Logical. Should models be evaluated based on 'global' performance? See global_validation

withinSE

Logical Models are only selected if they are better than the currently best models Standard error

minVar

Numeric. Number of variables to combine for the first selection. See Details.

trControl

see train

tuneLength

see train

tuneGrid

see train

seed

A random number used for model training

verbose

Logical. Should information about the progress be printed?

cores

Numeric. If > 2, mclapply will be used. see mclapply

...

arguments passed to the classification or regression routine (such as randomForest).

Value

A list of class train. Beside of the usual train content the object contains the vector "selectedvars" and "selectedvars_perf" that give the order of the best variables selected as well as their corresponding performance (starting from the first two variables). It also contains "perf_all" that gives the performance of all model runs.

Details

Models with two predictors are first trained using all possible pairs of predictor variables. The best model of these initial models is kept. On the basis of this best model the predictor variables are iteratively increased and each of the remaining variables is tested for its improvement of the currently best model. The process stops if none of the remaining variables increases the model performance when added to the current best model.
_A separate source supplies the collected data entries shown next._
/-- The device of an arm of three, with its own block, in cycle 5. -/
def exchanging (a : ArmState) : Dev := { inCycle with
  par := { active := [(pkey P.mode_arm_nseg 0, 3)] }, fab := { links := [(0, { width := 2 }), (1, { width := 2 }), (2, { width := 2 })] }
  cyc := { inCycle.cyc with arms := [(0, { a with fresh := 1, blocks := [(0, key 5 0)] })] } }

theorem wit_KeyBlocksAreGathered :
    let d := exchanging { lastFresh := [(1, (4, key 4 1)), (2, (1, key 1 2))] }
    3 < 4 ∧ (key 5 15).seg < 16 ∧ 0 ∈ d.arms ∧ (key 5 1).cycLo = d.cyc.k % 65536 ∧ (key 4 1).cycLo ≠ d.cyc.k % 65536 ∧ (d.armSt 0).gathered = false
      ∧ ((ofDev d).now 0 - d.cyc.tk) * 1600 ≤ tKxPs (d.nSeg 0) ∧ (key 5 1).seg ≠ d.segIn 0 ∧ d.linkUp 0 = true ∧ d.linkUp 1 = true ∧ d.linkUp 2 = true
      ∧ d.cyc.run = true ∧ (∀ x ∈ (d.armSt 0).twinBlocks, x.2.seg = x.1) ∧ (∀ x ∈ (d.armSt 0).lastFresh, x.2.2.seg = x.1)
      ∧ 2 < d.nSeg 0 ∧ (d.armSt 0).lastFresh.find 2 = some (1, key 1 2) ∧ (d.armSt 0).blocks.find 2 = none ∧ (d.armSt 0).twinBlocks.find 2 = none
      ∧ (d.armSt 0).blocks.find 1 = none ∧ (d.armSt 0).lastFresh.find 1 = some (4, key 4 1) ∧ d.cyc.k ≤ 4 + d.pn P.mod_blk_hold
      ∧ 1 + d.pn P.mod_blk_hold < d.cyc.k ∧ (d.armSt 0).blocks.find 0 = some (key 5 0) ∧ bitN (d.armSt 0).fresh 0 = true
      ∧ (d.at 1000).sinceCycle (tKxPs (d.nSeg 0)) = true ∧ (d.at 1000).sinceCycle (tKxPs (d.nSeg 0) + 150000) = true
      ∧ d.pni P.mod_pg_arm 0 < 6 ∧ bitN ([1, 0, 0].getD 0 0) 0 = true := by decide

/-- At the deadline the twin's copies complete the blocks. -/
theorem wit_KeyBlocksAreGathered_twin :
    let d := exchanging { twinBlocks := [(1, key 5 1), (2, key 5 2)], refs := [⟨⟨5, 2, 0, 1, 100, 0⟩, 0, false⟩] }
    (∀ x ∈ (d.armSt 0).twinBlocks, x.2.seg = x.1) ∧ (d.armSt 0).blocks.find 1 = none ∧ (d.armSt 0).twinBlocks.find 1 = some (key 5 1)
      ∧ (∀ j, j < d.nSeg 0 → (((d.armSt 0).blocks.find j).orElse fun _ => (d.armSt 0).twinBlocks.find j).isSome = true)
      ∧ (d.recordNow 0).isSome = true ∧ (d.armSt 0).echoBad < 2 := by decide

/-- A gathered arm of one block that offers port 3, with a reference. -/
def block0 : KeyBlock :=
  { key 5 0 with nUse := 2, vSum := 4000, keys := [7, 7, 7, 9], states := List.replicate 4 { present := true, usable := true } }
def withRef (a : ArmState) : ArmState := { a with gathered := true, uRef := some 100, record := some ⟨5, 2, 0, 1, 100, 0⟩, blocks := [(0, block0)] }
def gathered : Dev := { inCycle with cyc := { inCycle.cyc with arms := [(0, withRef { winLen := 2 })] } }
The forward feature selection can be run in parallel with forking on Linux systems (mclapply). Each fork computes a model, which drastically speeds up the runtime - especially of the initial predictor search. The internal cross validation can be run in parallel on all systems. See information on parallel processing of carets train functions for details.
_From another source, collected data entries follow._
-- ==== Sys2Proof/Certificates/Slice0/Obligations.lean ====
section
/-! DEFINITION. The statements for the provers, and the words they are stated in. -/

namespace Sys2Proof.Spec

open Sys2Proof.Machine

/-- The 2-bit code of lane `j` of a group at the payload cursor, by the formula of R102. -/
def code2 (s : State) (j : Nat) : Nat := ((s.inByte (s.pos + j / 4)).toNat >>> (6 - 2 * (j % 4))) % 4

/-- The 4-bit code of lane `j` of a group at the payload cursor, by the formula of R103. -/
def code4 (s : State) (j : Nat) : Nat := ((s.inByte (s.pos + j / 2)).toNat >>> (4 - 4 * (j % 2))) % 16

/-- How many lanes below `n` are escapes (R107, R109). -/
def escapes (code : Nat → Nat) (sentinel n : Nat) : Nat :=
  (List.range n).countP fun j => code j == sentinel

/-- The value of lane `j`: its code, or the literal after the code bytes that its rank among the escapes picks
(R105, R106, R109). -/
def laneValue (s : State) (nCode : Nat) (code : Nat → Nat) (sentinel j : Nat) : Byte :=
  if code j = sentinel then s.inByte (s.pos + nCode + escapes code sentinel j)
  else BitVec.ofNat 8 (code j)

/-- `m` is `m0` with the sixteen cells of group `g` holding `val` (R125). -/
def HoldsGroup (m m0 : Memory) (g : Nat) (val : Nat → Byte) : Prop :=
  ∀ a, m.byte a = if 16 * g ≤ a ∧ a < 16 * g + 16 then val (a - 16 * g) else m0.byte a

/-- The chain of the current plane after `n` vertices: the seed plus the first `n` deltas, modulo 256 (R146). -/
def chain (s : State) (n : Nat) : Byte :=
  (List.range n).foldl (fun acc t => acc + unzigzagByte (s.plane.byte t)) (s.lastVertex.byte s.k)

/-- The state a failure of kind `e` leaves, from a state in which nothing else was done (R198, R199). -/
def failed (e : ErrorKind) (s : State) : State :=
  { s with status := ⟨.error, some e⟩, outMem := .empty, phase := .rest }

/-- The bytes a whole decode may consume at most: the tag, and for every plane of every block a header of 4 bytes and
16 groups of 24 bytes (R82, R92, R130). -/
def mostConsumed (s : State) : Nat :=
  1 + numBlocks s.count (blockSizeOf s.stride) * s.stride * (4 + 24 * 16)

/-- The codes the bit cursor hands out, `n` of them, from a state on (R110). -/
def codesTaken (b : CodeWidth) : Nat → State → Option (List Nat)
  | 0, _ => some []
  | n + 1, s =>
    match loadCodeByte s with
    | .ok t => (codesTaken b n (dropCode b t)).map fun l => t.frontCode b :: l
    | _ => none

/-- The zig-zag mapping of R141, the inverse of `unzigzag`. -/
def zigzagByte (r : Byte) : Byte := (r <<< 1) ^^^ (if r.toNat ≥ 0x80 then 0xFF#8 else 0x00#8)

/-- IN holds these bytes from an offset on. -/
def InHolds (s : State) (base : Nat) (bytes : List Byte) : Prop :=
  ∀ n, n < bytes.length → s.inByte (base + n) = bytes.getD n 0

/-- The count of block `b` of a decode (R178). -/
def blockCount (s : State) (b : Nat) : Nat :=
  min (blockSizeOf s.stride) (s.count - b * blockSizeOf s.stride)

/-- A frame in the notation of R90 fits the operands: the blocks the vertex count asks for (R71), `S` well-formed planes
in each (R72) with the groups its count asks for (R73), a trailer of `S` bytes, and enough filler for the margin of
the last group of the last plane, the bytes it consumes itself counted (R223). -/
def FrameFits (s : State) (f : FrameNote) : Prop :=
  f.blocks.length = numBlocks s.count (blockSizeOf s.stride) ∧
  (∀ b, b < f.blocks.length → (f.blocks.getD b []).length = s.stride ∧
    ∀ n ∈ f.blocks.getD b [], n.wellFormed = true ∧ n.groups.length = numGroups (blockCount s b)) ∧
  f.trailer.length = s.stride ∧
  ∀ n ∈ f.blocks.flatten.getLast?,
    32 ≤ f.filler.length + s.stride + 1
      + ((n.groups.getLast?.map (encodeGroup .msbFirst)).getD []).length

/-- The plane value of vertex `u` of the whole decode at record offset `k`, as the frame's notation gives it. -/
def frameDelta (s : State) (f : FrameNote) (u k : Nat) : Byte :=
  (((f.blocks.getD (u / blockSizeOf s.stride) []).getD k ⟨[], 0⟩).values).getD (u % blockSizeOf s.stride) 0

/-- Byte `k` of vertex `v` of the whole decode: the trailer byte plus the deltas of vertices `0 .. v` at that offset,
unbroken across blocks (R143, R146). -/
def frameByte (s : State) (f : FrameNote) (v k : Nat) : Byte :=
  (List.range (v + 1)).foldl (fun acc u => acc + unzigzagByte (frameDelta s f u k)) (f.trailer.getD k 0)

end Sys2Proof.Spec

section

open Sys2Proof Sys2Proof.Machine Sys2Proof.Spec

/-! ### Encoding -/

/-- Words written out from the spec's encodings decode to the instructions they stand for (R75, R84, R89, R91). -/
def Obligations.SpecWordsDecodeToTheirUnits : Prop :=
  decode (.tag 0b10100000#8) = .ok .frameTag ∧
  decode (.tag 0b10100001#8) = .error (.badTag 0xA1#8) ∧
  decode (.selector 0b00#2) = .ok .grpZero ∧
  decode (.selector 0b01#2) = .ok .grpPack2 ∧
  decode (.selector 0b10#2) = .ok .grpPack4 ∧
  decode (.selector 0b11#2) = .ok .grpRaw ∧
  decode (.code2 0b10#2) = .ok (.c2Lit 2#2) ∧
  decode (.code2 0b11#2) = .ok .c2Esc ∧
  decode (.code4 0b1110#4) = .ok (.c4Lit 14#4) ∧
  decode (.code4 0b1111#4) = .ok .c4Esc ∧
  decode (.ctrl 0x00000001#32) = .ok .decode ∧
  decode (.ctrl 0xFFFFFFFF#32) = .ok .decode ∧
  decode (.ctrl 0xFFFFFFFE#32) = .error .startClear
Using withinSE will favour models with less variables and probably shorten the calculation time

Per Default, the ffs starts with all possible 2-pair combinations. minVar allows to start the selection with more than 2 variables, e.g. minVar=3 starts the ffs testing all combinations of 3 (instead of 2) variables first and then increasing the number. This is important for e.g. neural networks that often cannot make sense of only two variables. It is also relevant if it is assumed that the optimal variables can only be found if more than 2 are considered at the same time.

Note

This variable selection is particularly suitable for spatial cross validations where variable selection MUST be based on the performance of the model for predicting new spatial units. See Meyer et al. (2018) and Meyer et al. (2019) for further details.

References

  • Gasch, C.K., Hengl, T., Gräler, B., Meyer, H., Magney, T., Brown, D.J. (2015): Spatio-temporal interpolation of soil water, temperature, and electrical conductivity in 3D+T: the Cook Agronomy Farm data set. Spatial Statistics 14: 70-90.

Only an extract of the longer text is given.